UI map → subscribe to positions stream (WS) and maintain a client-side index keyed by vehicle_id.
UI bar chart → subscribe to status_counts stream (WS) and update short-lived series per window/status.

This separation (positions vs analytics) isolates high-churn tiny updates (points) from low-churn periodic updates (windows), enabling independent scaling and caching.

4.3 Change Streams → Node → WebSocket Flow

flowchart LR
  A[MongoDB positions.vehicles and analytics.status_counts] -->|Change Stream| B[Node Backend coalesce and transform]
  B -->|WebSocket Broadcast| C[React Client deck.gl and react-vis]

  subgraph Client
    C1[Map ScatterplotLayer]:::map
    C2[Chart status_counts]:::chart
  end

  C --> C1
  C --> C2

  classDef map fill:#f7fff3,stroke:#59a14f,stroke-width:1px;
  classDef chart fill:#f3f8ff,stroke:#4e79a7,stroke-width:1px;

Design choices that reduce jitter & CPU:

Coalescing window: Batch small bursts (e.g., 50–100 ms) to avoid WS spam while staying “live”.
Minimal payloads: Only send diffs or small aggregates, not entire collections.
Compression (optional): Enable permessage-deflate for high-density updates.
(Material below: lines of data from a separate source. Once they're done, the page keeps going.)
/-- R64: where a message has an entry, the entry's bytes stand in its frame at that place, with the terminator after
them. -/
theorem Message.entry?_encode {c : Config} {m : Message} {n : Nat} {pv : ParameterValue}
    (he : m.entry? = some (n, pv)) : (encodeMessage c m).drop n = encodeParameter c pv ++ [eox] := by
  cases m <;> simp only [Message.entry?, Option.some.injEq, Prod.mk.injEq, reduceCtorEq] at he <;>
    obtain ⟨rfl, rfl⟩ := he <;> rfl

/-- Settles O26: by the arms of the kind dispatch, each of which reads values of the spec's types. -/
theorem decodedMessagesAreWellFormed : Obligations.DecodedMessagesAreWellFormed := by
  intro c bs m hc hl h
  exact decodeMessage_wf hc hl h

end Sys2Proof
end

section
/-! SUPPORT. What a request, an instruction and a unit's own move can do when they go on: one inversion lemma each. From
them the statements about reads and about the configuration. -/

namespace Sys2Proof.Machine

/-- A waiting request is what the step serves. -/
theorem step_request {s : State} {r : Request} {rest : List Request} (h : s.inputs = r :: rest) :
    step s = serve r { s with inputs := rest } := by
  simp [step, h]

/-! ## Requests -/

section
variable {s t : State}

theorem loadFrame_next {bs : List Byte} (h : loadFrame bs s = .next t) :
    s.dstatus ≠ .busy ∧ bs.length ≤ s.cfg.maxFrameLen ∧
      t = { s with inBuf := s.inBuf.writeAll 0 bs, inLen := bs.length } := by
  simp only [loadFrame] at h
  split at h
  · cases h
  · split at h
    · cases h
    · cases h
      exact ⟨by assumption, by omega, rfl⟩

theorem writeIn_next {a : Nat} {b : Byte} (h : writeIn a b s = .next t) :
    s.dstatus ≠ .busy ∧ a < s.cfg.maxFrameLen ∧ t = { s with inBuf := s.inBuf.write a b } := by
  simp only [writeIn] at h
  split at h
  · cases h
  · split at h
    · cases h
    · cases h
      exact ⟨by assumption, by omega, rfl⟩

theorem writeInLen_next {n : Nat} (h : writeInLen n s = .next t) :
    s.dstatus ≠ .busy ∧ n ≤ s.cfg.maxFrameLen ∧ t = { s with inLen := n } := by
  simp only [writeInLen] at h
  split at h
  · cases h
  · split at h
    · cases h
    · cases h
      exact ⟨by assumption, by omega, rfl⟩

theorem startDecode_next (h : startDecode s = .next t) : s.dstatus ≠ .busy ∧ t = s.beginDecode := by
  simp only [startDecode] at h
  split at h
  · cases h
  · cases h
    exact ⟨by assumption, rfl⟩

theorem loadMessage_next {m : Message} (h : loadMessage m s = .next t) :
    s.estatus ≠ .busy ∧ m.wf s.cfg = true ∧ t = { s with emsg := some m } := by
  simp only [loadMessage] at h
  split at h
  · cases h
  · split at h
    · cases h
      exact ⟨by assumption, by assumption, rfl⟩
    · cases h
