-- ==== Sys2Proof/Machine/FieldDecoder.lean ====
section
/-!
DEFINITION. The Field Decoder family: `decode.sign`, `decode.exponent`, `decode.mantissa` and their composite `decode`
(spec/42_field_decoder.md). Each is evaluated on the word that carries its operand, with every unit of the block
(spec/30_encoding.md R67; log entry 5).
-/

namespace Sys2Proof.Machine

/-- `decode.sign(sign)` (spec/42_field_decoder.md R151): SD reads `sign`, bit 31 of the word. -/
def execDecodeSign (sign : BitVec 1) (s : State) : Host.Outcome State Fault Refusal :=
  s.evaluate (withSign s.x sign)

/-- `decode.exponent(exponent)` (spec/42_field_decoder.md R152, R154): ED reads `exponent`, bits 30..23 of the word. -/
def execDecodeExponent (exponent : BitVec 8) (s : State) : Host.Outcome State Fault Refusal :=
  s.evaluate (withExponent s.x exponent)

/-- `decode.mantissa(mantissa)` (spec/42_field_decoder.md R155): MA reads `mantissa`, bits 22..0 of the word. -/
def execDecodeMantissa (mantissa : BitVec 23) (s : State) : Host.Outcome State Fault Refusal :=
  s.evaluate (withMantissa s.x mantissa)

/-- `decode(sign, exponent, mantissa)` (spec/42_field_decoder.md R150): the triple is the whole word (spec/30_encoding.md R67). -/
def execDecode (sign : BitVec 1) (exponent : BitVec 8) (mantissa : BitVec 23) (s : State) :
    Host.Outcome State Fault Refusal :=
  s.evaluate (joinFields sign exponent mantissa)

end Sys2Proof.Machine
end

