/-! ### Magnitudes as rational numbers -/

theorem magnitude_mul_pow (m t : Nat) (e : Int) : magnitude (m * 2 ^ t) e = magnitude m (e + t) := by
  rw [magnitude, magnitude, zpow_add₀ two_ne_zero, zpow_natCast]
  push_cast
  ring

theorem magnitude_nonneg (m : Nat) (e : Int) : 0 ≤ magnitude m e := by
  rw [magnitude]
  positivity

@[simp] theorem magnitude_eq_zero_iff (m : Nat) (e : Int) : magnitude m e = 0 ↔ m = 0 := by
  have h2 : (2 : ℚ) ^ e ≠ 0 := zpow_ne_zero e two_ne_zero
  simp [magnitude, h2]

theorem magnitude_mono {m m' : Nat} (h : m ≤ m') (e : Int) : magnitude m e ≤ magnitude m' e :=
  mul_le_mul_of_nonneg_right (Nat.cast_le.mpr h) (zpow_nonneg zero_le_two e)

theorem magnitude_left_inj {m m' : Nat} {e : Int} : magnitude m e = magnitude m' e ↔ m = m' := by
  rw [magnitude, magnitude, mul_left_inj' (zpow_ne_zero e two_ne_zero), Nat.cast_inj]

theorem magnitude_mul (m m' : Nat) (e e' : Int) : magnitude m e * magnitude m' e' = magnitude (m * m') (e + e') := by
  simp only [magnitude, zpow_add₀ (two_ne_zero (α := ℚ)), Nat.cast_mul]
  ring

/-- The weight of the last mantissa bit. -/
theorem two_zpow_neg_23 : (2 : ℚ) ^ (-23 : Int) = 1 / 2 ^ 23 := by
  rw [zpow_neg, one_div]
  rfl

/-- A 24-bit significand in the binade of the biased exponent `k` (spec/40_numerics.md R93). -/
theorem magnitude_significand (n : Nat) (k : Int) :
    magnitude (2 ^ 23 + n) (k - 150) = (2 : ℚ) ^ (k - 127) * (1 + n * (2 : ℚ) ^ (-23 : Int)) := by
  rw [magnitude, show k - 150 = k - 127 + -23 by ring, zpow_add₀ two_ne_zero, two_zpow_neg_23]
  push_cast
  ring

/-! ### Signed values -/

/-- The rational number of a finite value `(-1)^neg * mant * 2^exp` (spec/40_numerics.md R93). -/
def signedMagnitude (neg : Bool) (mant : Nat) (exp : Int) : ℚ :=
  if neg then -magnitude mant exp else magnitude mant exp

theorem toRat?_finite (neg : Bool) (mant : Nat) (exp : Int) :
    (Val32.finite neg mant exp).toRat? = some (signedMagnitude neg mant exp) := rfl

/-- A value is a rational number only if it is finite. -/
theorem finite_of_toRat? {v : Val32} {q : ℚ} (h : v.toRat? = some q) :
    ∃ neg mant exp, v = .finite neg mant exp ∧ q = signedMagnitude neg mant exp := by
  cases v with
  | nan => cases h
  | inf neg => cases h
  | finite neg mant exp => exact ⟨neg, mant, exp, rfl, (Option.some.inj h).symm⟩

@[simp] theorem abs_signedMagnitude (neg : Bool) (m : Nat) (e : Int) : |signedMagnitude neg m e| = magnitude m e := by
  cases neg <;> simp [signedMagnitude, abs_of_nonneg (magnitude_nonneg m e)]

@[simp] theorem signedMagnitude_eq_zero_iff (neg : Bool) (m : Nat) (e : Int) : signedMagnitude neg m e = 0 ↔ m = 0 := by
  cases neg <;> simp [signedMagnitude]

theorem signedMagnitude_mul (neg neg' : Bool) (m m' : Nat) (e e' : Int) :
    signedMagnitude neg m e * signedMagnitude neg' m' e' = signedMagnitude (neg ^^ neg') (m * m') (e + e') := by
  cases neg <;> cases neg' <;> simp [signedMagnitude, ← magnitude_mul]

theorem signedMagnitude_eq_pow_mul (s : BitVec 1) (m : Nat) (e : Int) :
    signedMagnitude (s == 1#1) m e = (-1) ^ s.toNat * magnitude m e := by
  rcases bit_eq_zero_or_one s with rfl | rfl <;> simp [signedMagnitude]

/-- `signedUnits` counts the units `2^unit` of the signed value. -/
theorem signedUnits_mul_unit (neg : Bool) (m : Nat) {e unit : Int} (h : unit ≤ e) :
    (signedUnits neg m e unit : ℚ) * (2 : ℚ) ^ unit = signedMagnitude neg m e := by
  have hm := magnitude_mul_pow m (e - unit).toNat unit
  rw [show unit + ((e - unit).toNat : Int) = e by omega] at hm
  rw [signedMagnitude, ← hm]
  cases neg <;> simp [signedUnits, magnitude]

/-- The value of a normalized pattern (spec/40_numerics.md R93). -/
theorem toRat?_normalized (S : BitVec 1) {E : BitVec 8} (M : BitVec 23) (h0 : E ≠ 0#8) (h255 : E ≠ 255#8) :
    (val32 (joinFields S E M)).toRat? =
      some ((-1) ^ S.toNat * (2 : ℚ) ^ ((E.toNat : Int) - 127) * (1 + M.toNat * (2 : ℚ) ^ (-23 : Int))) := by
  rw [val32_joinFields, if_neg h255, if_neg h0, toRat?_finite, signedMagnitude_eq_pow_mul, magnitude_significand,
    mul_assoc]

/-- The value of a pattern of exponent field 0, zeros among them (spec/40_numerics.md R93). -/
theorem toRat?_subnormal (S : BitVec 1) (M : BitVec 23) :
    (val32 (joinFields S 0#8 M)).toRat? =
      some ((-1) ^ S.toNat * (2 : ℚ) ^ (-126 : Int) * (M.toNat * (2 : ℚ) ^ (-23 : Int))) := by
  rw [val32_joinFields, if_neg (by decide), if_pos rfl, toRat?_finite, signedMagnitude_eq_pow_mul, magnitude,
    show (-149 : Int) = -126 + -23 from rfl, zpow_add₀ two_ne_zero]
  congr 1
  ring

/-! ### Rounding is a function of the rational magnitude -/

/-- Two ways to write one magnitude differ by a power of two moved between the two parts. -/
theorem round32_congr (neg : Bool) {m m' : Nat} {e e' : Int} (h : magnitude m e = magnitude m' e') :
    round32 neg m e = round32 neg m' e' := by
  wlog hle : e ≤ e' generalizing m m' e e'
  · exact (this h.symm (not_le.mp hle).le).symm
  · obtain ⟨t, rfl⟩ : ∃ t : Nat, e' = e + t := ⟨(e' - e).toNat, by omega⟩
    rw [← magnitude_mul_pow, magnitude_left_inj] at h
    rw [h, round32_mul_pow]

/-- Everything a finite value can be: that of a pattern of exponent field 0, or of a normalized pattern. -/
theorem val32_finite_cases {b : F32} {neg : Bool} {mant : Nat} {exp : Int} (h : val32 b = .finite neg mant exp) :
    (∃ m : BitVec 23, b = joinFields (BitVec.ofBool neg) 0#8 m ∧ mant = m.toNat ∧ exp = -149) ∨
    (∃ (e : BitVec 8) (m : BitVec 23), e ≠ 0#8 ∧ e ≠ 255#8 ∧ b = joinFields (BitVec.ofBool neg) e m ∧
      mant = 2 ^ 23 + m.toNat ∧ exp = (e.toNat : Int) - 150) := by
  obtain ⟨s, e, m, rfl⟩ := exists_joinFields b
  rw [val32_joinFields] at h
  by_cases h255 : e = 255#8
  · rw [if_pos h255] at h
    split at h <;> cases h
  · rw [if_neg h255] at h
    by_cases h0 : e = 0#8
    · rw [if_pos h0] at h
      cases h
      exact .inl ⟨m, by rw [ofBool_beq_one, h0], rfl, rfl⟩
    · rw [if_neg h0] at h
      cases h
      exact .inr ⟨e, m, h0, h255, by rw [ofBool_beq_one], rfl, rfl⟩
4.4 Delivery Guarantees & Idempotency at Serve Layer

Upstream: Spark = at-least-once; Mongo upserts guarantee idempotent writes
Change Streams: Emit exactly-once notifications per committed document change
Node fan-out: Stateless; duplicates harmless (UI uses last-write-wins by vehicle_id and (window, status) keys)
Client state: Each payload replaces/patches a keyed entry → no cumulative drift

4.5 Throughput, Backpressure & Smoothing

Lever	Where	Purpose	Typical Setting
`maxOffsetsPerTrigger`	Spark	Cap batch size → steadier Mongo write rate	10k–50k events/batch
Coalescing delay	Node	Group change notifications → fewer WS frames	50–200 ms
WS frame size limit	Node/Browser	Prevent large payloads	0.5–2 MB
Downsampling markers	Client	Reduce overdraw at low zooms → send 1/N or cluster	—
Batching chart windows	Client	Append/prepend only new windows	1–2 windows/update

4.6 Security & Multi-Tenancy

Mongo

Auth enabled → least-privilege role for Spark writer & Node reader
TLS on Mongo connections if crossing networks

Node

API key / JWT gate for WS upgrade
CORS restricted to front-end origin
Optional tenant_id in collections and WS channels for multi-tenant partitioning

Secrets

Keep connection strings and API keys out of source
Use environment variables or secret managers

4.7 Resilience & Ops

Replica Set Required: Change Streams need MongoDB replica set (even single-node RS in dev)
Automatic Recovery: Node reconnects on Mongo topology changes; Spark retries transient write errors
Crash Safety: Idempotent sink = safe replay of Spark micro-batch; clients reconcile by keys

Observability

Mongo: db.currentOp(), profiler for slow ops, collection stats
Node: WS connection count, broadcast queue depth, per-second frames
Client: FPS limiter & dropped-frame counters for diagnostics

4.8 Alternate Serving Designs (when load grows)

Fan-out via Redis Pub/Sub: Node subscribes to Mongo Change Streams → pushes to Redis channels → multiple WS nodes scale horizontally behind a load balancer
CQRS Split: Keep operational collections (positions) separate from analytical collections (aggregates/history) to optimize indexes and lock patterns independently
Delta Lake Sidecar: Persist immutable historical events to Parquet/Delta for BI/replay while Mongo handles live serving

5) Real-Time Frontend — React + deck.gl (Mapbox) + react-vis (Charts)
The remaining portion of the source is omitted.